Learning Objectives:
- Exploit and defend wireless communications using SDR with USRP B210 and GNU Radio.
- Conduct API security assessments including authentication bypass and parameter tampering.
- Perform cloud hardening on AWS and Azure with real‑world IAM and storage misconfiguration tests.
You Should Know:
- Getting Started with Software Defined Radio (SDR) Using USRP B210
SDR shifts signal processing from hardware to software, enabling you to analyse, intercept, or spoof RF communications.

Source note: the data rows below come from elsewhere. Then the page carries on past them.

/-- EGRESS_FRAME_SEND (R301 to R305, R311): a replay first, then a new frame. -/
def execEgressFrameSend (p : Port) (s : State) : Host.Outcome State Fault Refusal :=
  let x := slipSt s p
  if !(portRuns s p && x.state == .up && bridgeUp s p) then .next s
  else if x.resend ≠ 0 then .next (resendFrame s p)
  else if portFrozen s || !islRuns s 24 || !pdOn s 7 then .next s
  else .next (newFrame (instant s) p)

/-! ### Registers (R316, R317) -/

/-- Codes of `STATE`. -/
def LinkState.code : LinkState → Nat
  | .disabled => 0
  | .clock => 1
  | .align => 2
  | .config => 3
  | .credit => 4
  | .up => 5

/-- Direct register k of a port. -/
def slpRead (s : State) (p : Port) (k : Nat) : Word :=
  let x := slipSt s p
  let up := x.state == .up
  let av := fun (v : Nat) => if up then x.avail v else 0
  match k with
  | 0 => x.ctrl
  | 1 => mkWord [(16, 16, x.nextRx.toNat), (15, 1, b2n up), (12, 3, x.state.code), (9, 3, x.fail), (8, 1, b2n x.down),
      (0, 8, Nat.min 0xFF x.replay.length)]
  | 2 => mkWord [(24, 8, x.rxbad), (16, 8, x.replays), (8, 8, x.rej), (0, 8, x.downs)]
  | _ => mkWord [(24, 8, Nat.min 0xFF (av 0)), (16, 8, Nat.min 0xFF (av 2)), (0, 14, av 1)]

/-- A write of direct register k of a port. -/
def slpWrite (p : Port) (k : Nat) (v : Word) : RegAct := fun s =>
  match k with
  | 0 => slpCtrlAct p v s
  | 1 => (if bit v 8 then updSlip s p (fun x => { x with down := false }) else s, stOk)
  | _ => (s, stOk)

/-- A read of a block register of a port. -/
def slpBlockRead (s : State) (p : Port) (off : Nat) : Option Word :=
  let x := slipSt s p
  if off = 0x100 then some (x.lastRej.extractLsb' 48 32)
  else if off = 0x104 then some (x.lastRej.extractLsb' 16 32)
  else if off = 0x108 then some ((x.lastRej.extractLsb' 0 16).setWidth 32)
  else if 0x200 ≤ off ∧ off < 0x400 ∧ off % 4 = 0 then some (nth x.bind ((off - 0x200) / 4) 0)
  else none

/-- A write of a block register of a port (R317). -/
def slpBlockWrite (p : Port) (off : Nat) (v : Word) : RegAct := fun s =>
  if (slpBlockRead s p off).isNone then (s, stAddr)
  else if off < 0x200 then (s, stOk)
  else if (slipSt s p).en then (s, stAddr)
  else (updSlip s p (fun x => { x with bind := upd x.bind ((off - 0x200) / 4) (fun _ => v &&& 0xC0003FFF) }), stOk)

/-! ### Power (R312, R313) -/

/-- The transmitter stops at E4 of an IDLE entry: an enabled port stands in CLOCK when clocks return (DEDUCED, log 31). -/
def slpIdle (s : State) (p : Port) : State :=
  if (slipSt s p).en then enterClock (updSlip s p (fun x => { x with resend := 0, nakHold := false })) p else s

The USRP B210 provides 70 MHz–6 GHz coverage with 56 MHz of bandwidth – ideal for both red‑team reconnaissance and blue‑team monitoring.
Step‑by‑step guide:
1. Install dependencies (Linux – Ubuntu 22.04):
sudo apt update && sudo apt install -y gnuradio gnuradio-dev uhd-host uhd-tools sudo uhd_images_downloader
2. Verify USRP connection:
uhd_find_devices Example output: Serial: 30C5B22, Product: B210
3. Capture FM radio as a baseline:
- Launch GNU Radio Companion: `gnuradio-companion`
– Build a flow graph: `UHD: USRP Source` → `WBFM Receive` → `Audio Sink`
– Set centre frequency = 98.1e6 (local FM station), gain = 40, sample rate = 1e6.
4. Capture and analyse raw IQ data:
uhd_rx_cfile -f 2.45e9 -r 1e6 -g 20 -N 10000000 iq_samples.bin
View spectrum using Python
python3 -c "import numpy as np; import matplotlib.pyplot as plt; iq=np.fromfile('iq_samples.bin', dtype=np.complex64); plt.psd(iq, Fs=1e6); plt.show()"

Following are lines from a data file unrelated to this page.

-- ==== Sys2Proof/Machine/ControlPort.lean ====
section
/-! DEFINITION. The control port (chapter 06): every register by index, read frames with their response, write frames, discarded
frames, doorbells, the fault collector's registers. -/

namespace Sys2Proof.Machine

open Sys2Proof

/-! ### Doorbells (R252 to R255, 04 R139) -/

/-- Results of a doorbell (R255). -/
def dbOk : BitVec 3 := 0
def dbHeld : BitVec 3 := 1
def dbRejQueue : BitVec 3 := 2
def dbRejCount : BitVec 3 := 3
def dbRejFull : BitVec 3 := 4
def dbDiscarded : BitVec 3 := 5

/-- The doorbells changed. -/
def updDb (s : State) (f : Db → Db) : State := { s with db := f s.db }

/-- The last result; a rejection is counted (DEDUCED, log 64). -/
def dbNote (s : State) (r : BitVec 3) (q : BitVec 14) : State :=
  updDb s (fun d =>
    { d with last := r, qid := q, rejCnt := if r = dbRejQueue ∨ r = dbRejCount ∨ r = dbRejFull then satInc 0xFF d.rejCnt else d.rejCnt })

/-- A doorbell takes effect, or is rejected: WP and PP advance, its descriptors come into service. -/
def dbEffect (s : State) (q : BitVec 14) (count : Nat) : State × BitVec 3 :=
  let d := qd s q.toNat
  if d.cls ≠ clsCmd then (dbNote s dbRejQueue q, dbRejQueue)
  else if d.depth < d.diff d.wp d.rp + count then (dbNote s dbRejCount q, dbRejCount)
  else
    let p := d.plus d.wp count
    let s := updQd s q.toNat (fun x => { x with wp := p, pp := p })
    let s := updLdg s (fun l => { l with service := l.service ++ [(q.toNat, p)] })
    (dbNote s dbOk q, dbOk)

/-- A doorbell takes effect now (R254); not during a relock of PLL0, which stops I24 (04 R154). -/
def dbOpen (s : State) : Bool := supReady s && s.pwr.st == .run && !s.clk.relock0

/-- The held doorbells take effect, oldest first (DEDUCED, log 64). -/
def dbDrain (s : State) : List (BitVec 14 × Nat) → State
  | [] => s
  | (q, n) :: r => dbDrain (dbEffect (updDb s (fun d => { d with fifo := r })) q n).1 r

/-- A doorbell write is a HOST wake event below RUN and during an entry (04 R134). -/
def dbWake (s : State) : State :=
  match s.pwr.seq with
  | .stable => if s.pwr.st == .run then s else fireWake s wakeHost false
  | .entry _ _ _ _ => fireWake s wakeHost false
  | .reverse _ _ _ _ => fireWake s wakeHost false
  | _ => s

/-- A write of `CP_DOORBELL`. -/
def doorbellAct (v : Word) : RegAct := fun s =>
  let q := BitVec.ofNat 14 (bits v 13 0)
  let n := bits v 31 16
  if s.pwr.seq == .stable && (s.pwr.st == .watch || s.pwr.st == .hibernate) then (dbWake (dbNote s dbDiscarded q), stOff)
  else if dbOpen s then
    let r := dbEffect (dbDrain s s.db.fifo) q n
    (dbWake r.1, if r.2 = dbOk then stOk else stAddr)
  else if 16 ≤ s.db.fifo.length then (dbWake (dbNote s dbRejFull q), stBusy)
  else (dbWake (dbNote (updDb s (fun d => { d with fifo := d.fifo ++ [(q, n)] })) dbHeld q), stOk)

/-- DOORBELL. -/
def execDoorbell (f : Fr) (v : Word) (s : State) : Host.Outcome State Fault Refusal := .next (wframe f 0x40 v (doorbellAct v) s)

/-- DOORBELL_RELEASE (R254): the oldest held doorbell takes effect. -/
def execDoorbellRelease (s : State) : Host.Outcome State Fault Refusal :=
  match s.db.fifo with
  | [] => .next s
  | (q, n) :: r => if dbOpen s then .next (dbEffect (updDb s (fun d => { d with fifo := r })) q n).1 else .next s

/-- `CP_DB_STAT`. -/
def dbStat (s : State) : Word :=
  mkWord [(24, 8, s.db.rejCnt), (17, 5, s.db.fifo.length), (14, 3, s.db.last.toNat), (0, 14, s.db.qid.toNat)]

/-! ### Fault collector (14 R592) -/

/-- `FLT_POP`: the oldest unread record is discarded. -/
def popAct (v : Word) : RegAct := okAct (fun s =>
  if bit v 0 then { s with flt := { s.flt with recs := s.flt.recs.drop 1 } } else s)

/-- FLT_POP. -/
def execFltPop (f : Fr) (v : Word) (s : State) : Host.Outcome State Fault Refusal := .next (wframe f 0x91 v (popAct v) s)

/-- A read of index 0x90 to 0x96. -/
def fltRead (s : State) (i : Nat) : Word :=
  let c := s.flt
  if i = 0x90 then mkWord [(16, 16, c.total), (0, 6, c.recs.length)]
  else if 0x92 ≤ i ∧ i ≤ 0x95 then
    match c.recs with
    | r :: _ => recWord r (i - 0x92)
    | [] => 0
  else if i = 0x96 then mkWord [(16, 8, c.lcode.toNat), (0, 16, c.lost)]
  else 0

/-! ### Registers of I57 (R257, 00 R9, R10) -/

/-- `CP_VARIANT`. -/
def cpVariant (s : State) : Word :=
  mkWord [(15, 1, b2n (tileFail s)), (12, 3, nTe s), (11, 1, b2n s.fuses.hgrade), (10, 1, b2n s.fuses.iot), (8, 2, s.fuses.clay), (0, 8, 0xB0)]

/-- A read of index 0x00 to 0x06, 0x20 to 0x23, 0xF0, 0xF1. -/
def cpReg (s : State) (i : Nat) : Word :=
  let c := s.cp
  if i = 0 then 0x4F580B04
  else if i = 1 then cpVariant s
  else if i = 2 then cpStatus s
  else if i = 3 then
    mkWord [(3, 1, b2n s.boot.testEn), (2, 1, b2n s.boot.strapHpdef), (1, 1, b2n s.boot.strapAddr), (0, 1, b2n s.boot.strapCp)]
  else if i = 4 then mkWord [(8, 8, c.wIdx.toNat), (4, 3, c.wRes.toNat), (0, 4, c.wSeq.toNat)]
  else if i = 5 then mkWord [(24, 8, c.errCmd), (16, 8, c.errTrunc), (0, 16, c.errCrc)]
  else if i = 6 then c.scratch
  else if i = 0x20 then c.intStatus.setWidth 32
  else if i = 0x21 then c.intEn.setWidth 32
  else if i = 0x23 then (intPend s).setWidth 32
  else if i = 0xF0 then c.loop
  else if i = 0xF1 then 0xA5C35A3C
  else 0

/-- A write of those registers. -/
def cpRegAct (i : Nat) (v : Word) : RegAct := okAct (fun s =>
  let b := BitVec.ofNat 13 (bits v 12 0)
  if i = 6 then updCp s (fun c => { c with scratch := v })
  else if i = 0x20 then setInt s (s.cp.intStatus &&& ~~~b) s.cp.intEn
  else if i = 0x21 then setInt s s.cp.intStatus b
  else if i = 0x22 then setInt s (s.cp.intStatus ||| b) s.cp.intEn
  else if i = 0xF0 then updCp s (fun c => { c with loop := ~~~v })
  else s)

/-- INT_SET. -/
def execIntSet (f : Fr) (v : Word) (s : State) : Host.Outcome State Fault Refusal := .next (wframe f 0x22 v (cpRegAct 0x22 v) s)

/-! ### The register map (R256) -/

/-- What a write frame does at an index that holds a register. A retrain request written through REGISTER_WRITE has no recent
retrain before it (DESIGN CHOICE, log 42). -/
def regAct (seq : BitVec 4) (i : Nat) (v : Word) : RegAct :=
  if 0x10 ≤ i ∧ i ≤ 0x18 then pwrAct i v
  else if 0x30 ≤ i ∧ i ≤ 0x35 then winAct i seq v
  else if i = 0x40 then doorbellAct v
  else if 0x50 ≤ i ∧ i ≤ 0x57 then hpAct i v
  else if i = 0x61 then snsChgAct v
  else if i = 0x63 then siltEvtAct v
  else if i = 0x64 then sedQaddrAct v
  else if 0x70 ≤ i ∧ i ≤ 0x7B then timAct i v
  else if i = 0x81 then lcCmdAct v
  else if 0x82 ≤ i ∧ i ≤ 0x86 then capAct i v
  else if i = 0x87 then dbgCtrlAct v
  else if i = 0x91 then popAct v
  else if 0xA0 ≤ i ∧ i ≤ 0xA3 then slpWrite .slp0 (i - 0xA0) v
  else if 0xA8 ≤ i ∧ i ≤ 0xAB then slpWrite .slp1 (i - 0xA8) v
  else if i = 0xB1 then retrainAct .t0 false v
  else if i = 0xB2 then retrainAct .t1 false v
  else cpRegAct i v

/-- REGISTER_WRITE (R231, R237). -/
def execRegisterWrite (f : Fr) (idx : Byte) (v : Word) (s : State) : Host.Outcome State Fault Refusal :=
  .next (wframe f idx v (regAct f.seq idx.toNat v) s)

/-- The word that a read of an index returns, but for the two indices with a prefetch (DESIGN CHOICE, log 81). -/
def regRead (s : State) (i : Nat) : Word :=
  if 0x10 ≤ i ∧ i ≤ 0x18 then pwrRead s i
  else if 0x30 ≤ i ∧ i ≤ 0x35 then winReg s i
  else if i = 0x41 then dbStat s
  else if 0x50 ≤ i ∧ i ≤ 0x57 then hpRead s i
  else if i = 0x60 then snsVerdict s
  else if i = 0x61 then s.sns.chg
  else if i = 0x62 then siltCtx s
  else if i = 0x63 then siltEvt s
  else if i = 0x64 then s.sed.qaddr
  else if 0x70 ≤ i ∧ i ≤ 0x7B then timRead s i
  else if i = 0x80 then lcState s
  else if 0x82 ≤ i ∧ i ≤ 0x86 then capRead s i
  else if i = 0x87 then dbgCtrl s
  else if 0x90 ≤ i ∧ i ≤ 0x96 then fltRead s i
  else if 0xA0 ≤ i ∧ i ≤ 0xA3 then slpRead s .slp0 (i - 0xA0)
  else if 0xA8 ≤ i ∧ i ≤ 0xAB then slpRead s .slp1 (i - 0xA8)
  else if i = 0xB0 then tileStatus s
  else if i = 0xB1 then tileRetrain s .t0
  else if i = 0xB2 then tileRetrain s .t1
  else if i = 0xB3 then iotStatus s
  else cpReg s i

/-- Status and data of a read (R216, R237, R238, 16 R648). -/
def readView (s : State) (i : Nat) : Nat × Word :=
  if !idxMapped i || idxAbsent s i then (stAddr, 0)
  else if life s == .retired && idxOther i then (stDenied, 0)
  else if i = 0x31 then iaDataView s
  else if i = 0x65 then sedQdataView s
  else (stOk, regRead s i)

/-- The side effects of a read (R232; for `HP_RULE_DATA` 09 R380). -/
def readStep (s : State) (i : Nat) : State :=
  if (readView s i).1 = stAddr ∧ i ≠ 0x31 then s
  else if (readView s i).1 = stDenied ∧ i ≠ 0x31 then s
  else if i = 0x31 then iaDataStep s
  else if i = 0x65 then sedQdataStep s
  else if i = 0x54 then (if pdPowered s 1 then hpAdvance s else s)
  else s

/-! ### Read frames (R215 to R222) -/

/-- The response of a read: status byte, data, CRC over the command and index as received and what is sent (R230). -/
def respond (s : State) (seq : BitVec 4) (i : Byte) (st : Nat) (d : Word) : State :=
  let status := BitVec.ofNat 8 (st * 32 + s.cp.wRes.toNat * 4 + b2n (irqLow s) * 2 + b2n s.cp.disc)
  let crc := crc8 ([cpCmdByte false seq, i, status] ++ beBytes d)
  updCp s (fun c => { c with disc := false, resp := some ⟨status, d, crc⟩ })

/-- One read frame: not served; BUSY when it comes too early after FIO was asked for, in SPI mode (R222, R227); else its value, its
side effects, its response. In manufacturing test mode only `CP_ID` answers (02 R82). -/
def readFrame (seq : BitVec 4) (early : Bool) (addr : BitVec 7) (i : Byte) (s : State) : State :=
  if !addressed s addr then s
  else if s.boot.mfg && i == 0 && !s.boot.por then respond (askFio s) seq i stOk 0x4F580B04
  else if !cpServes s then s
  else if early && !s.boot.strapCp then respond (askFio s) seq i stBusy 0
  else
    let s := askFio s
    let s := if i = 0x70 then latchNow s else s
    let x := readView s i.toNat
    respond (readStep s i.toNat) seq i x.1 x.2

/-- Read frames: those that came before, then the one of the command. -/
def rframe (r : Rd) (i : Byte) (s : State) : State :=
  readFrame r.seq r.early r.addr i (r.pre.foldl (fun t x => readFrame x.1 false r.addr x.2 t) s)

/-- CP_IA_DATA_READ (R245). -/
def execCpIaDataRead (r : Rd) (s : State) : Host.Outcome State Fault Refusal := .next (rframe r 0x31 s)

/-- TIM_NOW_LO_READ (05 R209). -/
def execTimNowLoRead (r : Rd) (s : State) : Host.Outcome State Fault Refusal := .next (rframe r 0x70 s)

/-- HP_RULE_READ (09 R380). -/
def execHpRuleRead (r : Rd) (s : State) : Host.Outcome State Fault Refusal := .next (rframe r 0x54 s)

/-- SED_QDATA_READ (10 R410). -/
def execSedQdataRead (r : Rd) (s : State) : Host.Outcome State Fault Refusal := .next (rframe r 0x65 s)

/-! ### Discarded frames (R233 to R235) -/

/-- CP_INVALID_COMMAND: a command byte that is neither a read nor a write. -/
def execCpInvalidCommand (cmd : Byte) (s : State) : Host.Outcome State Fault Refusal :=
  if !Instr.wf (.cpInvalidCommand cmd) then .fault .illFormed
  else if cpServes s then .next (discarded (updCp (askFio s) (fun c => { c with errCmd := satInc 0xFF c.errCmd })))
  else .next s

/-- CP_TRUNCATED_FRAME. -/
def execCpTruncatedFrame (s : State) : Host.Outcome State Fault Refusal :=
  if cpServes s then .next (discarded (updCp (askFio s) (fun c => { c with errTrunc := satInc 0xFF c.errTrunc }))) else .next s

/-- CP_FRAME_TIMEOUT. -/
def execCpFrameTimeout (s : State) : Host.Outcome State Fault Refusal :=
  if cpServes s then .next (discarded (updCp (askFio s) (fun c => { c with errTrunc := satInc 0xFF c.errTrunc }))) else .next s

end Sys2Proof.Machine
end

How to use this: Use SDR to detect rogue access points (2.4 GHz band), capture IoT device telemetry, or replay authenticated signals after implementing time‑based anti‑replay protections.

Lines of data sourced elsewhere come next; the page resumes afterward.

-- ==== Sys2Proof/Certificates/Slice0/Obligations.lean ====
section
/-! DEFINITION. The statements for the provers. Rule numbers are those of spec/. A next state is written out where that is short;
else a statement says what the next state `t` holds, and its frame `t = { s with u := t.u, ... }` lists every unit of the state
that may have changed. -/

open Sys2Proof Sys2Proof.Machine

/-- No word gains an error mark, and only words of the QDT, written with new descriptors, may lose one (05 R711, R189). -/
abbrev QdtMarks (s t : State) : Prop := (∀ a ∈ t.ecc, a ∈ s.ecc) ∧ ∀ a ∈ s.ecc, a < 0x30000000 → a ∈ t.ecc

/-! ### The whole block -/

/-- The step takes the command at the front of the queue and runs it with the queue's rest; on an empty queue the block idles
(the idling is the model's choice, log 20). -/
def Obligations.StepRunsTheFrontCommand : Prop :=
  (∀ (c : Instr) (rest : List Instr) (s : State), step { s with pending := c :: rest } = exec c { s with pending := rest }) ∧
    ∀ s : State, s.pending = [] → step s = .next s

/-- Every command that can arrive has an effect: the only stop is that of a term that `Instr.wf` refuses. -/
def Obligations.WellFormedCommandsComplete : Prop :=
  ∀ (c : Instr) (s : State), (Instr.wf c = true → ∃ t, exec c s = .next t) ∧ (Instr.wf c = false → exec c s = .fault .illFormed)

/-- No command touches the queue of waiting commands. -/
def Obligations.CommandsLeaveTheQueue : Prop := ∀ (c : Instr) (s t : State), exec c s = .next t → t.pending = s.pending

/-- Every step keeps on-die memory, clay memory and the scale cache in canonical form. -/
def Obligations.StepKeepsMemoriesCanonical : Prop := ∀ s t : State, s.memOk → step s = .next t → t.memOk

/-- Every step keeps the number of elements of the lists that stand for a fixed number of like things. -/
def Obligations.StepKeepsTheSizes : Prop := ∀ s t : State, s.wf → step s = .next t → t.wf

/-- `RELEASED` never stands without `ARMED`: no step leaves Hardpan released and not armed (09 R364, R369). -/
def Obligations.ReleasedStaysArmed : Prop :=
  ∀ s t : State, (s.hp.released = true → s.hp.armed = true) → step s = .next t → t.hp.released = true → t.hp.armed = true

/-- After reset the memories are in canonical form, the lists have their sizes and Hardpan is not released. -/
def Obligations.ResetMeetsTheInvariants : Prop := State.reset.memOk ∧ State.reset.wf ∧ State.reset.hp.released = false

/-- No step restores an intact life-cycle fuse, the key kill or an anti-rollback bit, or changes what the part is. -/
def Obligations.FusesOnlyBlow : Prop :=
  ∀ s t : State, step s = .next t →
    t.fuses.lcf &&& s.fuses.lcf = s.fuses.lcf ∧ (s.fuses.keykill = true → t.fuses.keykill = true) ∧
      t.fuses.rollback &&& s.fuses.rollback = s.fuses.rollback ∧ t.fuses.clay = s.fuses.clay ∧ t.fuses.iot = s.fuses.iot ∧
      t.fuses.hgrade = s.fuses.hgrade

/-- A power-on reset sets DT to 0, `TIM_ERRBOUND` to 0xFFFF_FFFF and the quality to UNCERTAIN (05 R203), whatever the state before. -/
def Obligations.PowerOnResetSetsTime : Prop :=
  ∀ (c : PorCause) (pr : Probe) (s : State),
    ∃ t, exec (.powerOnReset c pr) s = .next t ∧ t.tim.dt = 0 ∧ regRead t 0x73 = 0xFFFFFFFF ∧ qualNow t = 0b11

/-- What a power-on reset of cause `c` leaves: reset asserted, the cause recorded, the probes' findings, every epoch 0x0, nothing
stored in any memory, no fault record, no job, no model, every other register as `State.reset` has it; the fuses keep all that was
blown, the comparators of the selector what they see, the queue its commands. The halt outputs are driven to the halt level and
PWR_REQ low (02 R76, R77). -/
abbrev AfterPowerOn (c : PorCause) (pr : Probe) (s t : State) : Prop :=
  t.boot.por = true ∧ t.boot.cause = PorCause.code c ∧ t.boot.probe = pr ∧ t.boot.lcNow = t.fuses.lcf ∧
    (∀ i < 64, (islSt t i).epoch = 0 ∧ (islSt t i).held = false) ∧ t.mem = [] ∧ t.clay = [] ∧ t.scc = [] ∧
    t.sel.aPres = s.sel.aPres ∧ t.sel.bPres = s.sel.bPres ∧ t.sel.sel = (!s.sel.aPres && s.sel.bPres) ∧ t.pending = s.pending ∧
    padState t .haltAN = .drives false ∧ padState t .haltB = .drives true ∧ padState t .pwrReq = .drives false ∧
    t = { State.reset with fuses := t.fuses, boot := t.boot, sel := t.sel, clk := t.clk, tim := t.tim, qm := t.qm, jtag := t.jtag,
                           clayK := t.clayK, freeK := t.freeK, pwr := t.pwr, lc := t.lc, win := t.win, pending := t.pending }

2. API Security Testing: From Recon to Exploitation
Modern APIs expose massive attack surfaces – broken object level authorisation (BOLA) and excessive data exposure remain top OWASP API risks. Attackers use automated fuzzing to find parameter tampering points.
Step‑by‑step guide:
1. Recon with `curl` and `jq`:
curl -X GET "https://api.example.com/v1/users/123" -H "Authorization: Bearer $TOKEN" | jq '.' Test IDOR by changing user ID curl -X GET "https://api.example.com/v1/users/124"
2. Automated fuzzing using Burp Suite Community:
- Install Burp and configure browser proxy (127.0.0.1:8080).
- Capture login request → send to Intruder.
- Set payload position on JSON
{"email":"§FUZZ§","password":"pass"}. - Load SecLists `CommonUsernames.txt` as payload → start attack.
3. Rate limiting bypass via header injection:
Bypass rate limiting using X-Forwarded-For
for i in {1..100}; do
curl -X POST "https://api.example.com/otp" \
-H "X-Forwarded-For: 10.0.0.$i" \
-d '{"phone":"+1234567890"}'
done
4. Mitigation: Implement API gateway policies (Kong/NGINX)
Rate limiting per IP + token
location /api/ {
limit_req zone=apizone burst=5 nodelay;
limit_req_status 429;
}
How to use this: Always validate authorisation server‑side, use strict schema validation, and deploy WAF rules to block repetitive header spoofing.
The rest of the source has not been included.